The authors have some evidence for this. Gato seems to be getting better as it gets bigger. They compare average scores across all standard tasks for three sizes of the model at the criteria, 79 million, 364 million, and the main model, 1.18 billion. “We can see that for the number of equivalent tokens, there is a significant improvement in performance with increasing size,” the authors wrote.
An interesting future question is whether specialized software is more dangerous than other types of AI software. The authors spend a significant amount of research time discussing the fact that there are potential risks that are not yet well understood.
The idea of a program that handles multiple tasks for the average person suggests some kind of human adaptability, but that could be a dangerous misconception. “For example, physical embodiment may lead to users avataring a proxy, resulting in misplaced trust in the event of a broken system, or it could be exploited by bad actors,” Reed and his team wrote.
Additionally, while transfer of knowledge across domains is often a goal in ML research, it can lead to unexpected and undesirable outcomes if certain behaviors (such as arcade fighting) are shifted into the wrong context.

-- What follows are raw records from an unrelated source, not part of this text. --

theorem test_start_refused : (startCommand init14).refusedMark = some .startWhileBusy := by decide

theorem test_checksumBlocked : checksumBlocked std 1#32 (aBytes 3) = checksum std 1#32 (aBytes 3) := by decide

/-- Without a frame in the sink the read goes on, with the bytes of a free count (U8). -/
theorem test_readFrame_without_frame :
    goesOn (hostMove .readFrame { State.reset with status := .doneFail }) (fun t => t.reply == .bytes []) = true ∧
    goesOn (hostMove .readFrame { done1 with status := .doneOk, resultLen := 2#33 })
      (fun t => t.reply == .bytes [0x57#8, 0xBC#8]) = true := by decide

/-- After an overflow the sink holds what was appended (R151, R173). -/
theorem test_readSinkByte_after_overflow :
    goesOn (hostMove (.readSinkByte 16#33) (engineStep { scan1 with argOutCap := 17#33 })) (fun t => t.reply == .bytes [0x20#8]) =
      true := by decide

/-- The parameters reach the decoder, the header, the checksum, the run split and the table (R7). -/
theorem test_parameters :
    decode other [0x00#8, 0x11#8, 0x00#8, 0x00#8, 0x00#8, 0x01#8] = .ok (.endFrame 1#32, []) ∧
    decode other [0x05#8, 0xFA#8] = .error (.reserved 0x05#8) ∧ headerSize other = 12 ∧
    checksum other 1#32 [0xFF#8] = 0x00050005#32 ∧ (literalTokens other (aBytes 67)).length = 2 ∧
    storedPos 8 0x00012345#32 = 0x45#32 := by decide

theorem test_literal_run :
    literalTokens std (aBytes 33) = [.mlit (aBytes 33)] ∧ literalTokens std [] = [] ∧ matchToken 64 4 = some (.smat 64 4) := by
  decide

/-! ### Witnesses: the invariants hold of the states above -/

theorem witness_inv_init : EngineInv init14 where
  params_legal := params_legal
  input_wf := by decide
  table_rising := by decide
  hash_bits_le := by decide
  busy_iff := by decide
  command := fun _ => rfl
  command_sum := by decide
  cursor := fun h => absurd h (by unfold State.afterInit; decide)

theorem witness_inv_scan0 : EngineInv scan0 where
  params_legal := params_legal
  input_wf := by decide
  table_rising := by decide
  hash_bits_le := by decide
  busy_iff := by decide
  command := fun _ => rfl
  command_sum := by decide
  cursor := fun _ =>
    { lit_le := by decide, q_le := by decide, ckpos_eq := by decide, ck_eq := by decide, table_lt := by decide,
      out_le := by decide, flush_tail := by decide, at_end := by decide }

theorem witness_inv_scan1 : EngineInv scan1 where
  params_legal := params_legal
  input_wf := by decide
  table_rising := by decide
  hash_bits_le := by decide
  busy_iff := by decide
  command := fun _ => rfl
  command_sum := by decide
  cursor := fun _ =>
    { lit_le := by decide, q_le := by decide, ckpos_eq := by decide, ck_eq := by decide, table_lt := by decide,
      out_le := by decide, flush_tail := by decide, at_end := by decide }

theorem witness_inv_flush : EngineInv flush1 where
  params_legal := params_legal
  input_wf := by decide
  table_rising := by decide
  hash_bits_le := by decide
  busy_iff := by decide
  command := fun _ => rfl
  command_sum := by decide
  cursor := fun _ =>
    { lit_le := by decide, q_le := by decide, ckpos_eq := by decide, ck_eq := by decide, table_lt := by decide,
      out_le := by decide, flush_tail := by decide, at_end := by decide }

theorem witness_inv_done : EngineInv done1 where
  params_legal := params_legal
  input_wf := by decide
  table_rising := by decide
  hash_bits_le := by decide
  busy_iff := by decide
  command := fun _ => rfl
  command_sum := by decide
  cursor := fun _ =>
    { lit_le := by decide, q_le := by decide, ckpos_eq := by decide, ck_eq := by decide, table_lt := by decide,
      out_le := by decide, flush_tail := by decide, at_end := by decide }

theorem witness_inv_sum : EngineInv sum14 where
  params_legal := params_legal
  input_wf := by decide
  table_rising := by decide
  hash_bits_le := by decide
  busy_iff := by decide
  command := fun h => absurd h (by unfold State.afterInit; decide)
  command_sum := by decide
  cursor := fun h => absurd h (by unfold State.afterInit; decide)

theorem witness_inv_overflow : EngineInv { scan1 with argOutCap := 17#33 } where
  params_legal := params_legal
  input_wf := by decide
  table_rising := by decide
  hash_bits_le := by decide
  busy_iff := by decide
  command := fun _ => rfl
  command_sum := by decide
  cursor := fun _ =>
    { lit_le := by decide, q_le := by decide, ckpos_eq := by decide, ck_eq := by decide, table_lt := by decide,
      out_le := by decide, flush_tail := by decide, at_end := by decide }

theorem witness_frame_scan1 : FrameInv scan1 := fun _ =>
  ⟨[], { window_fits := by decide, out_eq := by decide, tokens_ok := by decide, decodes := rfl }⟩

theorem witness_size_scan1 : SizeInv scan1 := by unfold SizeInv; decide

/-! ### Witnesses, statement by statement -/

theorem witness_DecodeFollowsOpcodeTable :
    ∃ row ∈ opcodeRows, row.matches 0x05#8 0xFA#8 = true ∧ row.mnemonic = "END" := by decide

theorem witness_DecodeEncodeRoundTrip : Instr.wf (.lmatb 65536 524288) = true ∧ Instr.wf (.slit (aBytes 32)) = true := by decide

theorem witness_EncodeDecodeRoundTrip : decode std [0xBF#8, 0x03#8, 0x05#8] = .ok (.smat 64 4, [0x05#8]) := by decide

theorem witness_TokenSizeFromOpcode :
    decode std [0x08#8, 0x00#8, 0x61#8] = .ok (.mlit [0x61#8], []) ∧ announcedRun [0x08#8, 0x00#8, 0x61#8] = 1 := by decide

theorem witness_StepRunsDecodedToken :
    nextTurn (reading [0xBF#8, 0x03#8] abcd) = .reader ∧ (reading [0xBF#8, 0x03#8] abcd).rd.phase = .tokens ∧
    decode std (reading [0xBF#8, 0x03#8] abcd).rd.src = .ok (.smat 64 4, []) ∧
    (reading [0xBF#8, 0x03#8] abcd).params.acceptNoncanonical = true := by decide

theorem witness_StepRunsDecodedToken_turns :
    nextTurn scan0 = .engine ∧ nextTurn { scan0 with agenda := [.host .readStatus] } = .host .readStatus := by decide

theorem witness_StepRunsDecodedToken_refused :
    let s := { reading [0x80#8, 0x00#8] abcd with params := { std with acceptNoncanonical := false } }
    nextTurn s = .reader ∧ s.rd.phase = .tokens ∧ decode s.params s.rd.src = .ok (.smat 1 1, []) ∧
    s.params.acceptNoncanonical = false ∧ canonical (.smat 1 1) = false := by decide

theorem witness_StepStopsOnUndecodable :
    nextTurn (reading [0x03#8] []) = .reader ∧ (reading [0x03#8] []).rd.phase = .tokens ∧
    ((0x03#8 : Byte).toNat < 6 ∧ 0x03#8 ≠ 0x04#8 ∧ 0x03#8 ≠ (reading [0x03#8] []).params.end0) ∧
    decode std (reading [0x03#8] []).rd.src = .error (.reserved 0x03#8) ∧
    decode std (reading [0x05#8, 0x00#8] []).rd.src = .error (.reserved 0x05#8) ∧
    decode std (reading [0x05#8] []).rd.src = .error .truncated := by decide

theorem witness_MatchTokensCopy : 1 ≤ 4 ∧ 4 ≤ (reading [] abcd).rd.o.length := by decide

theorem witness_CopyBackBytes : 1 ≤ 4 ∧ 4 ≤ abcd.length := by decide

theorem witness_MatchTokensRejectDistance : (reading [] abcd).rd.o.length < 5 := by decide

theorem witness_EndEndsTheFrame :
    (reading [] []).rd.o.length = (reading [] []).rd.len.toNat ∧ checksum std 1#32 (reading [] []).rd.o = 1#32 ∧
    (reading [] []).rd.src = [] := by decide

theorem witness_EndRejectsBadFrame :
    (reading [] abcd).rd.o.length ≠ (reading [] abcd).rd.len.toNat ∧ checksum std 1#32 (reading [] []).rd.o ≠ 2#32 ∧
    (reading [0#8] []).rd.src ≠ [] := by decide

theorem witness_TokensLeaveEngineAlone :
    goesOn (exec (.lmata 2 4) (reading [] abcd)) (fun t => t == { reading [] abcd with rd := t.rd }) = true := by decide

/-- A reader whose frame is these bytes. -/
def atHeader (src : List Byte) : State := { State.reset with rd := { Reader.reset with phase := .header, src := src } }

theorem witness_HeaderReadBack :
    (atHeader (headerBytes std 68#32 0xFFFFFFFF#32)).rd.phase = .header ∧
    (atHeader (headerBytes std 68#32 0xFFFFFFFF#32)).rd.src =
      headerBytes (atHeader []).params 68#32 0xFFFFFFFF#32 ++ [] ∧
    (0xFFFFFFFF#32 : Word).toNat < 256 ^ (atHeader []).params.winField.bytes := by decide

theorem witness_HeaderReadBack_short :
    (atHeader (aBytes 15)).rd.phase = .header ∧
    (atHeader (aBytes 15)).rd.src.length < headerSize (atHeader (aBytes 15)).params := by decide

theorem witness_HeaderReadBack_bad :
    headerSize (atHeader (aBytes 16)).params ≤ (atHeader (aBytes 16)).rd.src.length ∧
    ∀ len window, (atHeader (aBytes 16)).rd.src.take (headerSize (atHeader (aBytes 16)).params) ≠
      headerBytes (atHeader (aBytes 16)).params len window :=
  ⟨by decide, fun _ _ h => absurd (congrArg (fun l => l.head?) h) (show ¬ (some 0x61#8 = some 0x57#8) by decide)⟩

theorem witness_HostPlacesInput_refused :
    init14.status = .busy ∧ State.reset.status ≠ .busy ∧
    State.reset.params.lenMax < (0xFFFFFFFE#32 : Word).toNat + [0x61#8, 0x62#8].length := by decide

theorem witness_HostPlacesInput :
    State.reset.input.wf State.reset.params.lenMax ∧ State.reset.status ≠ .busy ∧
    (0xFFFFFFFE#32 : Word).toNat + [0x61#8].length ≤ State.reset.params.lenMax := by decide

theorem witness_RegisterWrites : State.reset.status ≠ .busy ∧ (32#6 : BitVec 6).toNat ≤ 32 := by decide

theorem witness_StartTakesCommand :
    ({ State.reset with cmd := 1#8 } : State).status ≠ .busy ∧ ({ State.reset with cmd := 2#8 } : State).cmd = 2#8 := by decide

theorem witness_HostActionsRefused :
    init14.status = .busy ∧ State.reset.status ≠ .busy ∧ State.reset.cmd ≠ 1#8 ∧ State.reset.cmd ≠ 2#8 ∧
    32 < (33#6 : BitVec 6).toNat := by decide

theorem witness_ResultReads :
    ({ done1 with status := .doneOk } : State).lastCmd = some .compress ∧
    ({ sum14 with status := .doneOk } : State).lastCmd = some .checksum ∧
    ({ done1 with status := .doneFail } : State).status = .doneFail ∧
    ({ done1 with status := .fault } : State).status = .fault ∧ State.reset.status = .idle := by decide

theorem witness_ResultReads_sink :
    let s := { done1 with status := .fault, phase := .idle, excCode := 0x02#8, excInfo := 17#33 }
    s.status ≠ .busy ∧ s.frameValid = false ∧ s.definedSink = s.out.take 17 ∧ s.definedSink.length ≤ (17#33 : CountWord).toNat ∧
    s.definedSink[(16#33 : CountWord).toNat]? = some 0x20#8 ∧ init14.status = .busy := by decide

theorem witness_MarksKept :
    goesOn (step { scan0 with refusedMark := some .startWhileBusy, faultMark := some (.internalError 0) })
      (fun t => t.refusedMark == some .startWhileBusy) = true := by decide

theorem witness_OutputAppendOnly : scan1.phase ≠ .init ∧ scan1.out.length ≤ scan1.argOutCap.toNat := by decide

theorem witness_ScanHashes :
    13 ≤ scan1.params.lookahead ∧ scan1.atScanPosition = true ∧ scan1.w.q.toNat + 13 = scan1.inLen.toNat := by decide

theorem witness_MatchLenIsLongest : 0 + 13 ≤ scan1.inLen.toNat ∧ 1 + 13 ≤ scan1.inLen.toNat := by decide

theorem witness_KeepBestFirstLongest :
    ({ scan0 with w := { scan0.w with best := 2#17 } } : State).w.best = 2#17 ∧ scan0.w.dist = 0#32 ∧
    accept scan0.cfgWindow 3 256 = true ∧ accept scan0.cfgWindow 3 257 = false := by decide

theorem witness_TableTakesScanPosition :
    matchFinder hashCascade scan1 = .go (ranState (matchFinder hashCascade scan1)) := by decide

theorem witness_MatchFinderResult :
    scan1.atScanPosition = true ∧
    ∀ c ∈ scan1.w.table,
      c.2.toNat < scan1.w.q.toNat ∧ c.2.toNat + (scan1.params.lookahead - 1) < scan1.inLen.toNat := by decide

theorem witness_RouteTable : 1 ≤ 16777216 ∧ 256 ≤ 65536 ∧ accept 0xFFFFFFFF#32 256 16777216 = true := by decide

theorem witness_CandidateLimits :
    accept 0xFFFFFFFF#32 10 16777217 = true ∧ route 10 16777217 = none ∧ route 128 256 = some .smat := by decide

theorem witness_NonCanonicalSpellings : route 10 524288 = some .lmata ∧ route 257 524288 = some .lmatb := by decide

theorem witness_LiteralRunSplit :
    0 + 14 ≤ scan1.inLen.toNat ∧
    scan1.out.length + (tokenBytes std (literalTokens std (inputBytes scan1 0 14))).length ≤ scan1.argOutCap.toNat := by decide

theorem witness_ChecksumBlocked : (65535 : Nat) ≤ 65535 ∧ (aBytes 33).length ≤ 5552 := by decide

theorem witness_FoldAdvances : 1 + 13 ≤ scan1.inLen.toNat := by decide

theorem witness_InitStepOutcomes :
    init14.phase = .init ∧ init14.windowFits ∧ init14.params.allocMayFail = true ∧
    headerSize init14.params ≤ init14.argOutCap.toNat := by unfold State.windowFits; decide

theorem witness_InitStepOutcomes_badConfig :
    let s := { init14 with params := { std with winField := .three }, cfgWindow := 0x01000000#32 }
    s.phase = .init ∧ s.params.winField = .three ∧ 2 ^ 24 ≤ s.cfgWindow.toNat := by decide

theorem witness_ScanTakesLiteral :
    EngineInv scan0 ∧ scan0.phase = .scan ∧ scan0.atScanPosition = true ∧
    matchFinder hashCascade scan0 = .go (ranState (matchFinder hashCascade scan0)) ∧
    (ranState (matchFinder hashCascade scan0)).w.best.toNat < 3 := ⟨witness_inv_scan0, by decide⟩

theorem witness_ScanTakesMatch :
    EngineInv scan1 ∧ scan1.phase = .scan ∧ scan1.atScanPosition = true ∧
    matchFinder hashCascade scan1 = .go (ranState (matchFinder hashCascade scan1)) ∧
    3 ≤ (ranState (matchFinder hashCascade scan1)).w.best.toNat ∧
    route (ranState (matchFinder hashCascade scan1)).w.best.toNat (ranState (matchFinder hashCascade scan1)).w.dist.toNat =
      some .smat ∧
    scan1.out.length + (tokenBytes std (literalTokens std (inputBytes scan1 0 1) ++ [.smat 13 1])).length ≤ scan1.argOutCap.toNat :=
  ⟨witness_inv_scan1, by decide⟩
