-- ==== Sys2Proof/Machine/Types.lean ====
section
/-! DEFINITION. The plain data of lanes, groups, teams, grids and cores: what chapters 01, 03, 07, 08, 13, 14
and 15 of the specification give them. -/

namespace Sys2Proof.Machine

/-- The cause codes (R309), in the order of their numbers. -/
inductive Cause where
  | none | illegalOpcode | illegalField | badHeader | classMismatch | runTooLong | stallUndersized | regRange
  | indexBounds | illegalDest | breakpoint | softwareTrap | fpTrap | meetInvalid | queueUnderflow
  | tangentUnsupported
  | align | bufState | bufBounds | sramRange | writeReadonly | atomicType | orderAttr | barrierOverflow
  | musterMismatch | itemQueue | queueRing | launchPoolFull | joinInvalid | rangeSlot | clusterShape
  | remoteUnreachable
  | xlateNotPresent | xlateRights | xlateRangeInvalid | xlateStage2 | hostPageError | deadSequence | keyWorld
  | ccAttr | bufferTable | ownerMismatch | guardRow | pagerOvercommit | walkTimeout | peerXlate | hostXlate
  | tlbParity
  | matrixCheck | matrixShape | matrixFormat | sparseBitmap | copyFormat | copyBounds | copyChannelState
  | nbCross | nbLayout | nbQueueError | residue | memUncorrectable | integrity | linkDown | hang | killed
  deriving DecidableEq, Repr

/-- Sixteen cause codes in order (R309). -/
def Cause.row0 : List Cause :=
  [.none, .illegalOpcode, .illegalField, .badHeader, .classMismatch, .runTooLong, .stallUndersized, .regRange, .indexBounds, .illegalDest, .breakpoint, .softwareTrap, .fpTrap, .meetInvalid, .queueUnderflow, .tangentUnsupported]

/-- Sixteen cause codes in order (R309). -/
def Cause.row1 : List Cause :=
  [.align, .bufState, .bufBounds, .sramRange, .writeReadonly, .atomicType, .orderAttr, .barrierOverflow, .musterMismatch, .itemQueue, .queueRing, .launchPoolFull, .joinInvalid, .rangeSlot, .clusterShape, .remoteUnreachable]

/-- Sixteen cause codes in order (R309). -/
def Cause.row2 : List Cause :=
  [.xlateNotPresent, .xlateRights, .xlateRangeInvalid, .xlateStage2, .hostPageError, .deadSequence, .keyWorld, .ccAttr, .bufferTable, .ownerMismatch, .guardRow, .pagerOvercommit, .walkTimeout, .peerXlate, .hostXlate, .tlbParity]

/-- Sixteen cause codes in order (R309). -/
def Cause.row3 : List Cause :=
  [.matrixCheck, .matrixShape, .matrixFormat, .sparseBitmap, .copyFormat, .copyBounds, .copyChannelState, .nbCross, .nbLayout, .nbQueueError, .residue, .memUncorrectable, .integrity, .linkDown, .hang, .killed]

/-- The place of a value in a list. -/
def indexIn {α : Type} [DecidableEq α] (x : α) : List α → Nat
  | [] => 0
  | y :: ys => if x = y then 0 else indexIn x ys + 1

/-- The number of a cause (R309): the constructors stand in code order. -/
def Cause.code (c : Cause) : Nat := c.ctorIdx

/-- The cause with a number (R309). -/
def Cause.ofCode (n : Nat) : Cause :=
  match n / 16 with
  | 0 => Cause.row0.getD (n % 16) .none
  | 1 => Cause.row1.getD (n % 16) .none
  | 2 => Cause.row2.getD (n % 16) .none
  | _ => Cause.row3.getD (n % 16) .none

/-- The kind of a cause (R309, R152): T goes to the handler, P to the pager, F contains the context. -/
inductive CauseKind where
  | T | P | F
  deriving DecidableEq, Repr

/-- The kind of each cause (R309). -/
def Cause.kind (c : Cause) : CauseKind :=
  if c = .xlateNotPresent then .P
  else if c ∈ [Cause.queueRing, .remoteUnreachable, .xlateStage2, .hostPageError, .keyWorld, .bufferTable,
      .ownerMismatch, .guardRow, .pagerOvercommit, .walkTimeout, .tlbParity, .matrixCheck, .nbQueueError,
      .residue, .memUncorrectable, .integrity, .linkDown, .hang, .killed] then .F
  else .T

/-- A register by name (R15, R20, R19), as R66 counts them. -/
inductive RegName where
  | v (n : Nat) | s (n : Nat) | p (n : Nat) | ix (k : Nat) | win (k : Nat)
  deriving DecidableEq, Repr

/-- One write to group or lane registers. A vector word is keyed `8 n + j`, with `j = 0` the register `Vn` and
`j = 1 … 4` its tangent shadows (R21). -/
inductive RCell where
  | v (lane key : Nat) (x : Word)
  | s (n : Nat) (x : Word)
  | p (lane i : Nat) (x : Bool)
  | ix (lane k : Nat) (x : BitVec 8)
  | win (k : Nat) (lo hi : BitVec 7)
  deriving DecidableEq, Repr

Hence, they wrote, “Ethics and safety considerations for knowledge transfer may require substantial new research as public systems advance.”
(As an interesting side note, Gato’s paper uses a chart to describe risks devised by former Google AI researcher Margaret Michell and her colleagues, called Model Cards. Model Cards provide a brief summary of what the AI program is, what it does, and what factors influence How it works. And Michelle wrote last year that Forced to sign out of Google To support her former colleague, Timnit Gebru, whose ethical concerns about AI conflict with Google’s leadership in AI.)
Gatto is by no means unique in its generalizing tendency. It’s part of the general trend of mainstreaming, and larger models use buckets of horsepower. The world got its first taste of Google’s inclination in this direction last summerwith Google’s “Perceiver” neural network that combined text transducer tasks with images, audio and LiDAR spatial coordinates.
Among its peers are PaLM, the Pathways Language Model, Introduced by Google scientists this yeara 540 billion variant model uses new technology to orchestrate thousands of chips, Known as Pathways, also invented by Google. neural network Released in January By Meta, called “data2vec,” converters use image data, sound waveforms for speech, and text language representations all in one.
What’s new in Gato seems to be the intent to use AI for non-robotic tasks and push it into the world of robotics.
The creators of Gato, who point to the achievements of Pathways, and other generic approaches, see the ultimate achievement in artificial intelligence that can operate in the real world, with any kind of task.
“Future work should consider how to unify these script capabilities into a complete generic agent that can also operate in real time in the real world, in diverse environments and incarnations.”
You can then consider Gato as an important step on the way to a solution The hardest problem in artificial intelligence, robotics.